I wish Andor had left me behind in the city to grieve.
I wish he had left me behind to die.
In the background, there’s a faint knock at the door. I don’t even lift my head to look. Usually it’s either Solla, bringing food I won’t eat but which Lemi happily laps up, or it’s Andor. Given that the moon is high, I’m guessing it’s Andor.
I hear the door creak open. Flickering candlelight spills across the room, competing with the moon. Lemi’s tail thumps against the floor and for a moment I feel betrayed by my hound. Why did Lemi let Andor leave with my unconscious body? Why didn’t he stop him? Even now he seems happy to have Andor around, oblivious to my feelings.
Then again, I think I’m oblivious to them.

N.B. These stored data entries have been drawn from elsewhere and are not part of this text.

/-- What the readouts show (R130, R131, R134, R137, R140): a composition changes the readouts' own content alone; a foremost
warning's text covers the page in ACTIVE and CRANK; every page with its label, figure and unit: CLOCK, RANGE (R48, R49), the
economies (R51, R52, R54), AVG SPEED (R53), ELAPSED and FUEL USED (R55), LAST TRIP (R135), SERVICE (R136) and OUTSIDE TEMP (R134);
the odometer readout, and the blank states. That OUTSIDE TEMP and SERVICE show no plus sign is the model's choice (log 36,
log 21). -/
def Obligations.Readouts : Prop :=
  ∀ s : State,
    let r := s.compose.readout
    let blank : OdoReadout := { digits := List.replicate 7 ' ', point := false, sign := .none }
    let digit : Nat → Char := fun n => Char.ofNat (48 + n)
    let clock : List Char :=
      let h := if s.pw.clock12 then (if s.readout.hour % 12 = 0 then 12 else s.readout.hour % 12) else s.readout.hour
      [' ', ' ', ' ', if h < 10 then ' ' else digit (h / 10), digit (h % 10), ':', digit (s.readout.minute / 10),
       digit (s.readout.minute % 10)] ++
        (if s.pw.clock12 then (if s.readout.hour < 12 then ['A', 'M'] else ['P', 'M']) else [' ', ' '])
    let shown : Prop := s.pw.state = .active ∨ s.pw.state = .crank
    s.compose = { s with readout := { s.readout with
      message := r.message, odoShown := r.odoShown, brightness := r.brightness } } ∧
    (s.pw.state = .load ∨ s.pw.state = .stabilise ∨ s.pw.state = .sleep →
      r.message = List.replicate 10 ' ' ∧ r.odoShown = blank) ∧
    (s.pw.state = .standby → r.odoShown = blank ∧ r.brightness = .dimmed) ∧
    (s.readout.hour < 24 → s.readout.minute < 60 →
      s.pw.state = .standby ∨ (shown ∧ foremost s = none ∧ s.readout.page = .clock) → r.message = clock) ∧
    (∀ n e text, shown → foremost s = some n → s.warn.entry n = some e → textTable[e.cfg.text]? = some text →
      r.message = text ++ List.replicate (10 - text.length) ' ') ∧
    (shown → r.brightness = .full) ∧
    (shown → s.readout.odoSel = .odometer → s.acc.odoUnknown = true →
      r.odoShown = { digits := List.replicate 7 '-', point := false, sign := .none }) ∧
    (shown → ∀ n sign,
      (s.readout.odoSel = .odometer ∧ s.acc.odoUnknown = false ∧ sign = .none ∧
          n = (if s.pw.units = .metric then s.acc.odo else s.acc.odo * 62137 / 100000)) ∨
        (s.readout.odoSel = .tripA ∧ sign = .a ∧
          n = (if s.pw.units = .metric then s.trip.a.dist / 100 else s.trip.a.dist / 100 * 62137 / 100000)) ∨
        (s.readout.odoSel = .tripB ∧ sign = .b ∧
          n = (if s.pw.units = .metric then s.trip.b.dist / 100 else s.trip.b.dist / 100 * 62137 / 100000)) →
      n ≤ 9999999 →
      r.odoShown.point = true ∧ r.odoShown.sign = sign ∧ r.odoShown.digits.length = 7 ∧
        ∀ k, k < 7 → r.odoShown.digits[6 - k]? =
          some (if 2 ≤ k ∧ n < 10 ^ k then ' ' else digit (n / 10 ^ k % 10))) ∧
    (textTable.length = 40 ∧ ∀ text ∈ textTable, text.length ≤ 10) ∧
    (shown → foremost s = none →
      let whole : Nat → List Char := fun n =>
        [if n < 10000 then ' ' else digit (n / 10000), if n < 1000 then ' ' else digit (n / 1000 % 10),
         if n < 100 then ' ' else digit (n / 100 % 10), if n < 10 then ' ' else digit (n / 10 % 10), digit (n % 10)]
      let tenths : Nat → List Char := fun n =>
        if n < 10000 then
          [if n < 1000 then ' ' else digit (n / 1000), if n < 100 then ' ' else digit (n / 100 % 10),
           digit (n / 10 % 10), '.', digit (n % 10)]
        else whole (n / 10)
      let dashed : List Char := [' ', ' ', '-', '-', '-']
      let optional : Option Nat → List Char := fun n => match n with
        | some x => tenths x
        | none => dashed
      let signed : Int → List Char := fun v =>
        if 0 ≤ v then whole v.toNat
        else if -10 < v then [' ', ' ', ' ', '-', digit v.natAbs]
        else if -100 < v then [' ', ' ', '-', digit (v.natAbs / 10), digit (v.natAbs % 10)]
        else if -1000 < v then
          [' ', '-', digit (v.natAbs / 100), digit (v.natAbs / 10 % 10), digit (v.natAbs % 10)]
        else ['-', digit (v.natAbs / 1000), digit (v.natAbs / 100 % 10), digit (v.natAbs / 10 % 10), digit (v.natAbs % 10)]
      let hhmm : Nat → List Char := fun e =>
        [if e < 36000 then ' ' else digit (e / 36000), digit (e / 3600 % 10), ':', digit (e % 3600 / 600),
         digit (e % 3600 / 60 % 10)]
      let u := s.pw.units
      let unit : List Char → List Char → List Char := fun metric other => if u = .metric then metric else other
      let miles : Nat → Nat := fun n => if u = .metric then n else n * 62137 / 100000
      let half : Nat → Nat → Nat := fun n d => (n * 2 + d) / (2 * d)
      let speed : TripRecord → List Char := fun x =>
        if x.elapsed < 60 then dashed else tenths (miles (min 2999 (half (x.dist * 36) x.elapsed)))
      let letter : Char := if s.readout.tripSel = .a then 'A' else 'B'
      let trip := if s.readout.tripSel = .a then s.trip.a else s.trip.b
      let last := if s.readout.tripSel = .a then s.trip.snapA else s.trip.snapB
      (s.readout.page = .range →
        (s.trip.received = false → r.message = ['R', 'N', 'G'] ++ dashed ++ unit ['K', 'M'] ['M', 'I']) ∧
        (s.trip.received = true →
          let ml := tankVolume s.cal.tank (s.trip.f / 256) * 100
          let km := min 1999 (if 8000 ≤ s.trip.winDist ∧ 1 ≤ s.trip.winFuel
            then ml * s.trip.winDist / (s.trip.winFuel * 1000) else ml / s.cal.economy)
          r.message = ['R', 'N', 'G'] ++ (if km < 50 then [' ', ' ', 'L', 'O', 'W'] else whole (miles km)) ++
            unit ['K', 'M'] ['M', 'I'])) ∧
      (s.readout.page = .avgEconomy →
        r.message = [letter, 'E', 'C'] ++ optional (averageEconomy u trip) ++ unit ['L', 'K'] ['M', 'G']) ∧
      (s.readout.page = .currentEconomy →
        let pulses := (s.acc.ring.map Slot.dist).sum * s.cal.kFuel
        let burnt := (s.acc.ring.map Slot.fuel).sum * s.cal.kDist * 1000
        let c := if u = .us then 23521 else 28248
        r.message = ['C', 'U', 'R'] ++
          (if s.acc.speed < 80 then dashed
           else tenths (min 999 (if u = .metric then half burnt pulses
             else if (s.acc.ring.map Slot.fuel).sum = 0 then 999 else half (pulses * c) burnt))) ++
          unit ['L', 'K'] ['M', 'G']) ∧
      (s.readout.page = .avgSpeed → r.message = [letter, 'S', 'P'] ++ speed trip ++ unit ['K', 'H'] ['M', 'H']) ∧
      (s.readout.page = .elapsed → trip.elapsed ≤ 359999 →
        r.message = [letter, 'E', 'T'] ++ hhmm trip.elapsed ++ [' ', ' ']) ∧
      (s.readout.page = .fuelUsed → trip.fuel ≤ 999999 →
        r.message = [letter, 'F', 'U'] ++
          tenths (if u = .metric then trip.fuel / 100
            else if u = .us then trip.fuel * 26417 / 10000000 else trip.fuel * 21997 / 10000000) ++
          unit ['L', 'T'] ['G', 'L']) ∧
      (s.readout.page = .lastTrip →
        (s.readout.rotPos = .distance → last.dist ≤ 9999999 →
          r.message = [letter, 'L', 'D'] ++ tenths (miles (last.dist / 100)) ++ unit ['K', 'M'] ['M', 'I']) ∧
        (s.readout.rotPos = .economy →
          r.message = [letter, 'L', 'E'] ++ optional (averageEconomy u last) ++ unit ['L', 'K'] ['M', 'G']) ∧
        (s.readout.rotPos = .speed →
          r.message = [letter, 'L', 'S'] ++ speed last ++ unit ['K', 'H'] ['M', 'H']) ∧
        (s.readout.rotPos = .time → last.elapsed ≤ 359999 →
          r.message = [letter, 'L', 'T'] ++ hhmm last.elapsed ++ [' ', ' '])) ∧
      (s.readout.page = .service →
        ((∀ x ∈ s.service.items, x.state = .ok) → r.message = "SERVICE OK".toList) ∧
        (∀ n x, n < 6 → s.service.items[n]? = some x → x.state ≠ .ok →
          (∀ y ∈ s.service.items, y.state.rank ≤ x.state.rank) →
          (∀ m y, m < n → s.service.items[m]? = some y → y.state ≠ x.state) →
          let used : List (Nat × Nat × Nat) :=
            [(x.cfg.kmInterval, x.cfg.kmMargin, s.acc.odo / 10 - x.odoBase / 10),
             (x.cfg.daysInterval, x.cfg.daysMargin, s.readout.day - x.dayBase),
             (x.cfg.hoursInterval, x.cfg.hoursMargin, s.service.hours / 10 - x.hoursBase)]
          let gives : Nat → Prop := fun k => ∃ m ∈ used[k]?, m.1 ≠ 0 ∧ measureState m.1 m.2.1 m.2.2 = x.state
          let left : Nat → Int := fun k =>
            max (-9999) (min 99999 ((((used[k]?).getD (0, 0, 0)).1 : Int) - ((used[k]?).getD (0, 0, 0)).2.2))
          let label : List Char := ['S', 'V', digit n]
          (gives 0 → r.message = label ++ signed (if u = .metric then left 0 else left 0 * 62137 / 100000) ++
            unit ['K', 'M'] ['M', 'I']) ∧
          (¬ gives 0 → gives 1 → r.message = label ++ signed (left 1) ++ ['D', 'Y']) ∧
          (¬ gives 0 → ¬ gives 1 → gives 2 → r.message = label ++ signed (left 2) ++ ['H', 'R']))) ∧
      (s.readout.page = .outsideTemp →
        let held := s.sig.bodyHdr.fresh = .fresh ∨ s.sig.bodyHdr.fresh = .stale
        (¬ held → r.message = ['O', 'U', 'T'] ++ dashed ++ unit ['C', ' '] ['F', ' ']) ∧
        (held → -40 ≤ s.sig.body.outside → s.sig.body.outside ≤ 60 →
          r.message = ['O', 'U', 'T'] ++
            signed (if u = .metric then s.sig.body.outside else (s.sig.body.outside * 18 + 5) / 10 + 32) ++
            unit ['C', ' '] ['F', ' '])))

“Are you awake?” Andor asks softly.
I clear my throat. “Yes,” I whisper.
“Can I come in?”
I usually tell him to go. Or I let him stay for a few moments as he tries to talk to me, tries to reach me through my grief, searches for the person I was before this all happened. He can’t find her. Neither can I.

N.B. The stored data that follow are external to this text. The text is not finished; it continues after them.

-- ==== Sys2Proof/Laws/Blocks.lean ====
section
/-! SUPPORT. What the blocks' shared operations can change: for each, every other field of the state. -/

namespace Sys2Proof.Machine

@[simp] theorem State.finish_frame (s : State) :
    (s.finish).pins = s.pins ∧ (s.finish).mem = s.mem ∧ (s.finish).cal = s.cal ∧ (s.finish).line = s.line ∧
    (s.finish).sig = s.sig ∧ (s.finish).peer = s.peer ∧ (s.finish).acc = s.acc ∧ (s.finish).trip = s.trip ∧
    (s.finish).gauges = s.gauges ∧ (s.finish).chime = s.chime ∧ (s.finish).service = s.service ∧
    (s.finish).readout = s.readout ∧ (s.finish).tally = s.tally ∧ (s.finish).pending = s.pending := by
  unfold State.finish
  try dsimp only
  simp

@[simp] theorem State.chimeReport_frame (s : State) (n : Nat) :
    (s.chimeReport n).pins = s.pins ∧ (s.chimeReport n).mem = s.mem ∧ (s.chimeReport n).cal = s.cal ∧
    (s.chimeReport n).pw = s.pw ∧ (s.chimeReport n).line = s.line ∧ (s.chimeReport n).sig = s.sig ∧
    (s.chimeReport n).peer = s.peer ∧ (s.chimeReport n).acc = s.acc ∧ (s.chimeReport n).trip = s.trip ∧
    (s.chimeReport n).gauges = s.gauges ∧ (s.chimeReport n).chime = s.chime ∧
    (s.chimeReport n).service = s.service ∧ (s.chimeReport n).readout = s.readout ∧
    (s.chimeReport n).tally = s.tally ∧ (s.chimeReport n).pending = s.pending := by
  unfold State.chimeReport
  try dsimp only
  (repeat' split) <;> simp

@[simp] theorem State.offerChime_frame (s : State) (n : Nat) (k : Class) :
    (s.offerChime n k).pins = s.pins ∧ (s.offerChime n k).mem = s.mem ∧ (s.offerChime n k).cal = s.cal ∧
    (s.offerChime n k).pw = s.pw ∧ (s.offerChime n k).line = s.line ∧ (s.offerChime n k).sig = s.sig ∧
    (s.offerChime n k).peer = s.peer ∧ (s.offerChime n k).acc = s.acc ∧ (s.offerChime n k).trip = s.trip ∧
    (s.offerChime n k).gauges = s.gauges ∧ (s.offerChime n k).service = s.service ∧
    (s.offerChime n k).readout = s.readout ∧ (s.offerChime n k).pending = s.pending := by
  have h : ∀ (l : List Nat) (u : State), (l.foldl State.chimeReport u).pins = u.pins ∧ (l.foldl State.chimeReport u).mem = u.mem ∧
      (l.foldl State.chimeReport u).cal = u.cal ∧ (l.foldl State.chimeReport u).pw = u.pw ∧
      (l.foldl State.chimeReport u).line = u.line ∧ (l.foldl State.chimeReport u).sig = u.sig ∧
      (l.foldl State.chimeReport u).peer = u.peer ∧ (l.foldl State.chimeReport u).acc = u.acc ∧
      (l.foldl State.chimeReport u).trip = u.trip ∧ (l.foldl State.chimeReport u).gauges = u.gauges ∧
      (l.foldl State.chimeReport u).service = u.service ∧ (l.foldl State.chimeReport u).readout = u.readout ∧
      (l.foldl State.chimeReport u).pending = u.pending := by
    intro l
    induction l with
    | nil => intro u; simp
    | cons a l ih => intro u; simpa using ih (u.chimeReport a)
  unfold State.offerChime
  simp only [h]
  split <;> simp

@[simp] theorem State.removeChime_frame (s : State) (n : Nat) :
    (s.removeChime n).pins = s.pins ∧ (s.removeChime n).mem = s.mem ∧ (s.removeChime n).cal = s.cal ∧
    (s.removeChime n).pw = s.pw ∧ (s.removeChime n).line = s.line ∧ (s.removeChime n).sig = s.sig ∧
    (s.removeChime n).peer = s.peer ∧ (s.removeChime n).acc = s.acc ∧ (s.removeChime n).trip = s.trip ∧
    (s.removeChime n).gauges = s.gauges ∧ (s.removeChime n).warn = s.warn ∧ (s.removeChime n).service = s.service ∧
    (s.removeChime n).readout = s.readout ∧ (s.removeChime n).tally = s.tally ∧
    (s.removeChime n).pending = s.pending := by
  unfold State.removeChime
  try dsimp only
  simp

But tonight, with that cold, cold moon peering into the room, making the shadows darker while illuminating my pain, I don’t think I want to send Andor away. For once, I don’t want to be alone. I want to forget.
“Yes,” I tell him again, and he’s closing the door softly behind him. I reposition myself on the bed to make room for him, watching as he moves across the room, his tall, muscled body moving with such grace that it makes my heart trip. Funny how my body still has the capacity for lust, for desire, for physical need, even when it’s absolutely breaking inside.

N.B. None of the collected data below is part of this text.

theorem witness_StartChanges :
    (let s := pinned (part .active 0) true false
     s.pins.start = false ∧ s.pw.state = .active) ∧
    (let s := pinned (part .standby 0) false false
     s.pins.start = false ∧ s.pw.state ≠ .active ∧ s.pw.state ≠ .sleep) ∧
    (let s := pinned (part .crank 0) true true
     s.pins.start = true ∧ s.pw.state = .crank ∧ s.pins.run = true) ∧
    (let s := pinned (part .crank 0) false true
     s.pins.start = true ∧ s.pw.state = .crank ∧ s.pins.run = false) ∧
    (let s := pinned (part .sleep 0) false true
     s.pins.start = true ∧ s.pw.state ≠ .crank) := by decide

theorem witness_Wake : asleep.pw.state = .sleep ∧ asleep.pins.run = false ∧ asleep.pins.start = false := by decide

theorem witness_ReturnToSleep :
    (let s := { part .standby 0 with pw := { (part .standby 0).pw with keepAlive := some 59 } }
     s.pw.state = .standby ∧ s.pw.keepAlive = some 59 ∧ s.cal.keepAlive = 59 + 1) ∧
    (returned.pw.state = .standby ∧ returned.pw.returning = true ∧
      (∀ c ∈ returned.gauges, c.state = .off ∨ (c.state = .returning ∧ c.angle = 0)) ∧
      returned.pw.queue = [] ∧ returned.pw.writing = none ∧ returned.line.tx = []) := by decide

theorem witness_GaugeTick :
    ((part .active 0).pw.nextGauge = some 20 ∧ (part .active 0).pw.state = .active) ∧
    ((part .crank 0).pw.nextGauge = some 20 ∧
      ¬ ((part .crank 0).pw.state = .stabilise ∨ (part .crank 0).pw.state = .standby ∨ (part .crank 0).pw.state = .active)) := by
  decide

/-- The tachometer with another freshness of its entry. -/
def tachoAge (angle : Nat) (age : Freshness) : State :=
  let s := tacho (part .active 40) angle 800
  { s with sig := { s.sig with engineHdr := { s.sig.engineHdr with fresh := age } } }

theorem witness_ChannelUpdate :
    (let s := { part .active 0 with gauges := [Channel.reset] }
     s.gauges[(0 : Fin 6).val]? = some Channel.reset ∧ s.pw.state = .active ∧ Channel.reset.cal.source = .off) ∧
    (∀ age ∈ [Freshness.none, .fresh, .stale, .lost],
      let s := tachoAge 250 age
      s.pw.state = .active ∧ s.pw.returning = false ∧ sourceFreshness s .engineSpeed = age ∧
        ∃ c ∈ s.gauges[(1 : Fin 6).val]?.toList,
          c.state ≠ .off ∧ c.cal.source = .engineSpeed ∧ c.cal.divider = c.tick + 1) ∧
    (let s := { tachoAge 250 .fresh with pw := { (part .standby 0).pw with returning := true } }
     s.pw.state = .standby ∧ s.pw.returning = true) ∧
    (∀ angle ∈ [0, 359, 360, 719, 720, 1079, 1080],
      after (.channelUpdate 1) (tachoAge angle .stale) (fun t => t.gauges[1]?.map Channel.angle) = some (some angle)) := by
  decide

/-- The coolant curve of channel 3, and one with two points of the same input. -/
theorem witness_MovementAndCurves :
    (let p : CurvePoint := ⟨70, 170⟩
     let rest : List CurvePoint := [⟨110, 190⟩, ⟨110, 200⟩, ⟨130, 360⟩]
     (p :: rest).Pairwise (fun a b => a.input ≤ b.input) ∧ (70 : Int) ≤ p.input ∧
       (p :: rest = [] ++ p :: ⟨110, 190⟩ :: [⟨110, 200⟩, ⟨130, 360⟩] ∧ p.input ≤ 71 ∧ (71 : Int) < 110 ∧ p.input < 71) ∧
       (p :: rest = [p, ⟨110, 190⟩] ++ ⟨110, 200⟩ :: ⟨130, 360⟩ :: [] ∧ (110 : Int) ≤ 110 ∧ (110 : Int) < 130 ∧
         p.input < 110) ∧
       (p :: rest = [p, ⟨110, 190⟩, ⟨110, 200⟩] ++ [⟨130, 360⟩] ∧ (130 : Int) ≤ 130 ∧ p.input < 130)) ∧
    (let p : TankPoint := ⟨96, 400⟩
     let rest : List TankPoint := [⟨128, 520⟩]
     (p :: rest).Pairwise (fun a b => a.sender ≤ b.sender) ∧ 96 ≤ p.sender ∧
       (p :: rest = [] ++ p :: ⟨128, 520⟩ :: [] ∧ p.sender ≤ 100 ∧ 100 < 128 ∧ p.sender < 100) ∧
       (p :: rest = [p] ++ [⟨128, 520⟩] ∧ 128 ≤ 128 ∧ p.sender < 128)) ∧
    ({ State.reset.trip with received := true } : Trip).received = true := by decide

Lemi lifts his head and Andor crouches down to stroke the dog, scratching behind the ears. “Be a good boy and give us some privacy,” he says.
Lemi understands. In a flash he disappears and reappears on the balcony, sitting with his back to us.
Andor lets out a quiet chuckle. “He’s awfully considerate, isn’t he?”
I smile, just a little, but it’s enough that he notices. His expression softens as he sits on the edge of the bed, staring down at me with liquid eyes. “That’s the first smile I’ve seen in a long time.”
Instinctively I turn it into a frown. He reaches down and runs his thumb over my lip. “It’s all right,” he says. “You’re allowed to feel some light. It doesn’t erase the rest of it.” He brings his fingers across my cheek, brushing my messy hair off my forehead. “I know what it’s like, you know. What you’re going through.”
“Our families are nothing alike,” I manage to say.
“That might be true, but death still comes for us all. You have lost so much more than I have, Brynla, more than I can even begin to imagine. I have had a life of privilege, a life that you never had. You have had a life of pain, in more ways than one.” He pauses, letting out a shaky breath. “But I know what it’s like to be so enveloped by your sorrow and grief, the way it consumes you like a ravenous beast. It becomes something physical, something real, something you feel you have to battle because if you give up, if you give in…you wonder how you’ll ever find yourself again. But you will find yourself again, lavender girl. I promise you that. You will find yourself and you’ll pull through and it starts with a smile. It starts with allowing yourself to see the light on the other side, even when you can’t imagine anything but darkness.”
The gravity in his words has a way of sinking in, of anchoring me in this place. I have been in the very darkness he speaks of before. My father, then my mother. Being in the Daughters of Silence didn’t give you much space for grief. I had been so focused on just surviving the convent that I didn’t have a lot of time to deal with what I had lost, and yet I was still stumbling in the dark.
In fact, I think I was stumbling until the moment I met him.
For a brief while, despite my fear of the Kolbecks and the circumstances of my being here, I actually had hope for a better life. I had hope for the first time ever.
Andor brought me that light and he’s also brought me this darkness, the very one consuming me with gnashing teeth.